When you say on top of the face frame, do you mean on top of the cabinet? Is part A or B in the above going to be in contact with the cabinet. 

I made my statement assuming A is mounting flat to the face frame. That is when I would notch a small section in the top of the frame where the crown turns the corner. If it is being installed on top of the cabs, then you'll need to do something similar to what cabman stated. Though if pre finished cabinets, matching the finish might be tough. In which case, install a mounting block so that A is on the same plane as the cab face. It might be helpful to see what crown you purchased, lots of these companies have crown pre assembled and finished with the bottom return.


----------



## frankp

Our crown molding is prefinished and has profile quite similar to the one in C'man's example. I have some backing that will be flush with the face frame with the A side in C'man's example on that and the B side basically right at the top of the face frame. I may just order the extra decorative panels to make everything look complete then it will be a non-issue.

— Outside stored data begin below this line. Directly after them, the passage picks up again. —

/-- The step in which an invalidation drops its translations: it is complete when no thread of the space holds a store. -/
theorem exec_mmuInvComplete_drops (s : State) (x : XInv) (h : s.mmu.inv = some x)
    (hw : s.mmu.walks.any (fun w => x.walks.contains w.id) = false) (hs : x.stores = none) :
    let rng := invRange x.v.toNat
    ∃ u, exec .mmuInvComplete s = .next u ∧ u.mmu.inv.isNone = (s.storersOf rng.1).isEmpty ∧ u.mem = s.mem ∧
      u.mmu.coreTlb = dropMeeting rng s.mmu.coreTlb ∧ u.mmu.dieTlb = dropMeeting rng s.mmu.dieTlb := by
  intro rng
  rw [exec_mmuInvComplete_of_some s x h, s.invAdvance_drops x hw hs]
  refine ⟨_, rfl, ?_, rfl, rfl, rfl⟩
  cases (s.storersOf rng.1).isEmpty <;> rfl

/-! ## Page modes (R253) -/

theorem exec_mmuPgmode_refused (s : State) (v : Word) (h : s.mmu.pgmode.isSome = true ∨ bitsOf v.toNat 14 13 = 3) :
    exec (.mmuPgmode v) s = .next { s with mmu := { s.mmu with pgErr := true } } := by
  show execMmuPgmode v s = _
  rw [execMmuPgmode, if_pos (by simpa using h)]

theorem exec_mmuPgmode_begins (s : State) (v : Word) (h : s.mmu.pgmode = none) (hv : bitsOf v.toNat 14 13 ≠ 3) :
    exec (.mmuPgmode v) s = .next { s with mmu := { s.mmu with
      pgErr := false, pgmode := some { v := v, walks := s.walksOf (invRange v.toNat).1 } } } := by
  show execMmuPgmode v s = _
  rw [execMmuPgmode, if_neg (by simp [h, hv])]

theorem exec_pgmodeComplete_of_none (s : State) (h : s.mmu.pgmode = none) : exec .pgmodeComplete s = .next s := by
  show execPgmodeComplete s = _
  rw [execPgmodeComplete, h]

/-- Putting back the page-mode change that is in progress changes nothing. -/
theorem State.pgmode_eta (s : State) (x : XInv) (h : s.mmu.pgmode = some x) :
    ({ s with mmu := { s.mmu with pgmode := some x } } : State) = s := by rw [← h]

/-- A page-mode change waits for the walks that had begun. -/
theorem exec_pgmodeComplete_of_walks (s : State) (x : XInv) (hp : s.mmu.pgmode = some x)
    (h : s.mmu.walks.any (fun w => x.walks.contains w.id) = true) : exec .pgmodeComplete s = .next s := by
  show execPgmodeComplete s = _
  simp only [execPgmodeComplete, hp, s.invAdvance_of_walks x h, s.pgmode_eta x hp]

section Owned
variable {s : State} {x : XInv} (hp : s.mmu.pgmode = some x)
  (hw : s.mmu.walks.any (fun w => x.walks.contains w.id) = false) (hs : x.stores = some [])
  (ho : s.ownedIn (s.rangeLines x.v.toNat) = [])
include hp hw hs ho

/-- With no line of the range owned, a page-mode change ends when the leases are past. -/
theorem exec_pgmodeComplete_ends (h : s.rangePast (s.rangeLines x.v.toNat) = true) :
    exec .pgmodeComplete s = .next { s with mmu := { s.mmu with pgmode := none } } := by
  show execPgmodeComplete s = _
  simp only [execPgmodeComplete, hp, s.invAdvance_complete x hw hs, ho, List.foldl_nil, h, if_true]

/-- Until then it stands. -/
theorem exec_pgmodeComplete_waits (h : s.rangePast (s.rangeLines x.v.toNat) = false) :
    exec .pgmodeComplete s = .next s := by
  have hx : ({ x with stores := some [] } : XInv) = x := by rw [← hs]
  show execPgmodeComplete s = _
  simp only [execPgmodeComplete, hp, s.invAdvance_complete x hw hs, ho, List.foldl_nil, h, Bool.false_eq_true, if_false, hx,
    s.pgmode_eta x hp]

end Owned

/-! ## The dispatch of a register write (R5, R6) -/

theorem exec_registerWrite_of_none (s : State) (a off size : Nat) (v : Word) (ha : s.target a = .control off)
    (hr : regAt (off / 8 * 8) = none) : exec (.registerWrite a size v) s = .next s := by
  show execRegisterWrite a size v s = _
  simp only [execRegisterWrite, ha, hr]

/-- A write of 8 aligned bytes is a write of the register that stands there. -/
theorem exec_registerWrite_of_some (s : State) (a off : Nat) (v : Word) (r : RegName) (i : Nat)
    (ha : s.target a = .control off) (h8 : off % 8 = 0) (hr : regAt off = some (r, i)) :
    exec (.registerWrite a 8 v) s = .next (s.writeReg r i v) := by
  have ho : off / 8 * 8 = off := Nat.div_mul_cancel (Nat.dvd_of_mod_eq_zero h8)
  show execRegisterWrite a 8 v s = _
  simp [execRegisterWrite, ha, ho, hr, State.writeBits, h8]

/-- The RW registers whose write does nothing but store the unreserved bits (R6). -/
def plainRegs : List RegName := [.srdSeed, .hbmScrub, .barWdt, .fstQbase, .fstQctl, .fstQhead, .fstRecbase, .fstRarg, .dlrParg,
  .chrPrio, .zlkRoute, .cxpTmo, .elgBase, .elgCtl, .elgHead, .dbgListbase, .dbgStoppkt, .dbgBrk, .dbgTrbase, .pmcHsel, .rplBase]

/-- Registers whose every write puts next a step that takes the value as written, with that step. -/
def stepRegs (i : Nat) (v : Word) : List (RegName × Instr) := [(.stgCarve, .stgCarveWrite i v), (.mmuRoot, .mmuRootWrite i v),
  (.mmuInv, .mmuInv v), (.mmuPgmode, .mmuPgmode v), (.lqDoorbell, .lqDoorbell i v), (.dstMode, .dstModeWrite v),
  (.dstSem, .dstSemWrite i v), (.fstHimg, .fstHimgWrite v), (.chrReset, .chrReset v), (.cxpPmctl, .cxpPmctlWrite i v),
  (.dbgStop, .dbgStop v), (.pmcSpill, .pmcSpillWrite v), (.pmcSphead, .pmcSpheadWrite v), (.rplCtl, .rplCtlWrite v),
  (.rplStart, .rplStart v)]

theorem State.writeReg_plain (s : State) (i : Nat) (v : Word) : ∀ r ∈ plainRegs, s.writeReg r i v = s.setReg r i v := by
  simp only [plainRegs, List.forall_mem_cons, List.not_mem_nil, false_imp_iff, implies_true, and_true]
  and_intros <;> rfl

/-- No RO register has an effect of its own: the map gives the access of each. -/
theorem State.writeReg_ro (s : State) (r : RegName) (i : Nat) (v : Word) (h : r.info.access = .ro) : s.writeReg r i v = s := by
  cases r <;> cases h <;> rfl

theorem State.writeReg_w1c (s : State) (r : RegName) (i : Nat) (v : Word) (h : r.info.access = .w1c) :
    s.writeReg r i v = s.setReg r i (s.reg r i &&& ~~~v) := by
  cases r <;> cases h <;> rfl

theorem State.writeReg_step (s : State) (i : Nat) (v : Word) : ∀ q ∈ stepRegs i v, s.writeReg q.1 i v = s.nextEvent q.2 := by
  simp only [stepRegs, List.forall_mem_cons, List.not_mem_nil, false_imp_iff, implies_true, and_true]
  and_intros <;> rfl

/-- Settles O59: each write by the rule of its register, and the operations under way by the rules of what they wait for. -/
theorem registerWrites : Obligations.RegisterWrites := by
  intro s v p n a asp off i r x t l
  refine ⟨fun hp => ⟨fun hk => ?carveBegins, fun hk => ?carveRefused⟩, exec_stgCarveDone_of_none s p,
    fun ht => ⟨exec_stgCarveDone_waits ht, fun hc => ⟨exec_stgCarveDone_shrinks ht hc, fun hb => ?carveEnds⟩⟩,
    ⟨_, rfl, State.reg_setReg_same .., rfl, rfl⟩,
    exec_mmuInv_begins s v, fun h => ?invRefused, exec_mmuInvComplete_of_none s,
    fun hi hv => ⟨fun hw => ?invWaits, fun hw hs => ?invDrops⟩,
    exec_mmuPgmode_refused s v, exec_mmuPgmode_begins s v, exec_pgmodeComplete_of_none s,
    fun hp hv => ⟨exec_pgmodeComplete_of_walks s x hp, fun hw hs ho => ?pgmodeOwned⟩,
    exec_registerWrite_of_none s a off 8 v, fun ha h8 hr => ?write⟩
  case carveBegins =>
    obtain ⟨u, hu, hstage, hreg, hmem⟩ := exec_stgCarveWrite_begins s p v hp hk
    exact ⟨u, hu, by rw [hstage], by rw [hstage], hreg, hmem⟩
  case carveRefused =>
    have hp4 : p < 4 := Nat.lt_of_lt_of_le hp s.portDies_le
    refine ⟨_, exec_stgCarveWrite_refused s p v hp hk, s.getLsbD_reg_setRegBit .stgErr 0 p (by omega) ?_, rfl, rfl⟩
    exact (Nat.testBit_two_pow_sub_one 4 p).trans (decide_eq_true hp4)
  case carveEnds =>
    obtain ⟨u, hu, hstage, hcoh, hmem⟩ := exec_stgCarveDone_ends ht hc hb
    refine ⟨u, hu, by rw [hstage, KMap.lookD_put_same], hcoh, ?_⟩
    rw [State.byte, hmem, Memory.read_filter, State.byte]
  case invRefused => exact ⟨_, exec_mmuInv_refused s v h, s.getLsbD_reg_setRegBit .mmuInverr 0 0 (by decide) rfl, rfl⟩
  case invWaits => rw [exec_mmuInvComplete_of_some s x hi, s.invAdvance_of_walks x hw, ← hi]
  case invDrops =>
    subst hv
    obtain ⟨u, hu, hinv, hmem, hcore, hdie⟩ := exec_mmuInvComplete_drops s x hi hw hs
    refine ⟨u, hu, hinv, hmem, ?_, ?_⟩
    · rw [hcore]; exact not_meets_of_mem_dropMeeting
    · rw [hdie]; exact not_meets_of_mem_dropMeeting
  case pgmodeOwned =>
    subst hv
    exact ⟨exec_pgmodeComplete_ends hp hw hs ho, exec_pgmodeComplete_waits hp hw hs ho⟩
  case write =>
    rw [exec_registerWrite_of_some s a off v r i ha h8 hr]
    refine ⟨fun h => ⟨congrArg _ (s.writeReg_plain i v r h), State.reg_setReg_same ..⟩,
      fun h => congrArg _ (s.writeReg_ro r i v h), fun h => congrArg _ (s.writeReg_w1c r i v h), fun q h hq => ?_⟩
    subst hq
    exact congrArg _ (s.writeReg_step i v q h)

end Sys2Proof.Machine

/-! PROOFS. The state after reset. -/

namespace Sys2Proof.Machine

theorem State.inv_reset : State.reset.Inv := ⟨Memory.wf_nil, fun _ h => absurd h List.not_mem_nil⟩

/-- Where no list of registers is kept, a register holds the reset value of its map. -/
theorem State.reg_reset (r : RegName) (i : Nat) : State.reset.reg r i = BitVec.ofNat 64 r.info.reset := rfl

/-- The registers with a reset value other than zero follow no unit: they read what they hold. -/
theorem State.readReg_reset_of_held : ∀ r ∈ [RegName.dlrInjwin, .dlrSpinPeriod, .barWdt, .dlrParklim, .hbmScrub, .cxpTmo,
    .secAlarmact], State.reset.readReg r 0 = r.info.reset := by
  decide

theorem State.readReg_reset_tmbView : State.reset.readReg .tmbView 0 = 0 := by decide

theorem State.readReg_reset_secStat : State.reset.readReg .secStat 0 = 0 := by decide

/-- Nothing is due after reset, so that the first step passes time. -/
theorem step_reset : step State.reset = .next State.reset.advance := rfl

/-- Settles O4: nothing is listed after reset, so that every accessor reads its reset value. -/
theorem resetState : Obligations.ResetState := by
  refine ⟨State.inv_reset, fun _ => rfl, fun _ _ => rfl, fun _ _ => rfl, rfl, rfl, rfl, rfl, rfl, fun _ => rfl, rfl, rfl,
    State.reg_reset, ?_, ?_, ?_, ?_, ?_, ?_, ?_, State.readReg_reset_tmbView, State.readReg_reset_secStat, step_reset⟩
  all_goals exact State.readReg_reset_of_held _ (by decide)

end Sys2Proof.Machine

/-! PROOFS. Time, power, boot and alarms (R15, R22, R23, R276 to R280, R282): what each of the management controller's
operations leaves, and one rule for each way in which its steps can go. -/

namespace Sys2Proof.Machine

/-! ## Dies and management events -/

theorem State.die_updDie (s : State) (d e : Nat) (f : DieTime → DieTime) :
    (s.updDie d f).die e = if e = d then f (s.die d) else s.die e := KMap.lookD_alter ..

theorem State.lt_of_isDie {s : State} {d : Nat} (h : s.isDie d = true) : d < 13 := by
  have hf : s.fabricDies ≤ 8 := by unfold State.fabricDies; split <;> decide
  have hp : s.portDies ≤ 4 := s.portDies_le
  simp only [State.isDie, Bool.or_eq_true, Bool.and_eq_true, decide_eq_true_eq] at h
  omega

theorem State.die_updDie_same (s : State) (d : Nat) (f : DieTime → DieTime) : (s.updDie d f).die d = f (s.die d) :=
  KMap.lookD_alter_same ..

/-- What a management event changes: the list of the events and their number. -/
theorem State.mgmtEvent_eq (s : State) (e : MgmtEvent) :
    ∃ n l, s.mgmtEvent e = { s with sec := { s.sec with dseq := n, events := l } } := by
  unfold State.mgmtEvent
  simp only
  split
  · exact ⟨_, _, rfl⟩
  · split <;> exact ⟨_, _, rfl⟩

theorem State.setClock_eq (s : State) (d mhz : Nat) :
    ∃ n l, s.setClock d mhz = { s.updDie d (fun x => { x with mhz := mhz }) with sec := { s.sec with dseq := n, events := l } } :=
  State.mgmtEvent_eq ..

Thanks for all the advice and suggestions.


----------



## Helicon1

Here is what I did. Wanted the crown to go right to the ceiling and run out from the cabinets to the wall and carry all around the room.


Routed a profile onto an L-shaped piece that I screwed from above to the top of the uppers
Routed a profile onto nailers that attached to the ceiling and to the L-shaped piece
Ran that all around the cabinets and walls (helpful so I could shim where it wasn't level)
Then nailed the crown to that
Matched paint to cabinet color...filled, sanded, painted.


----------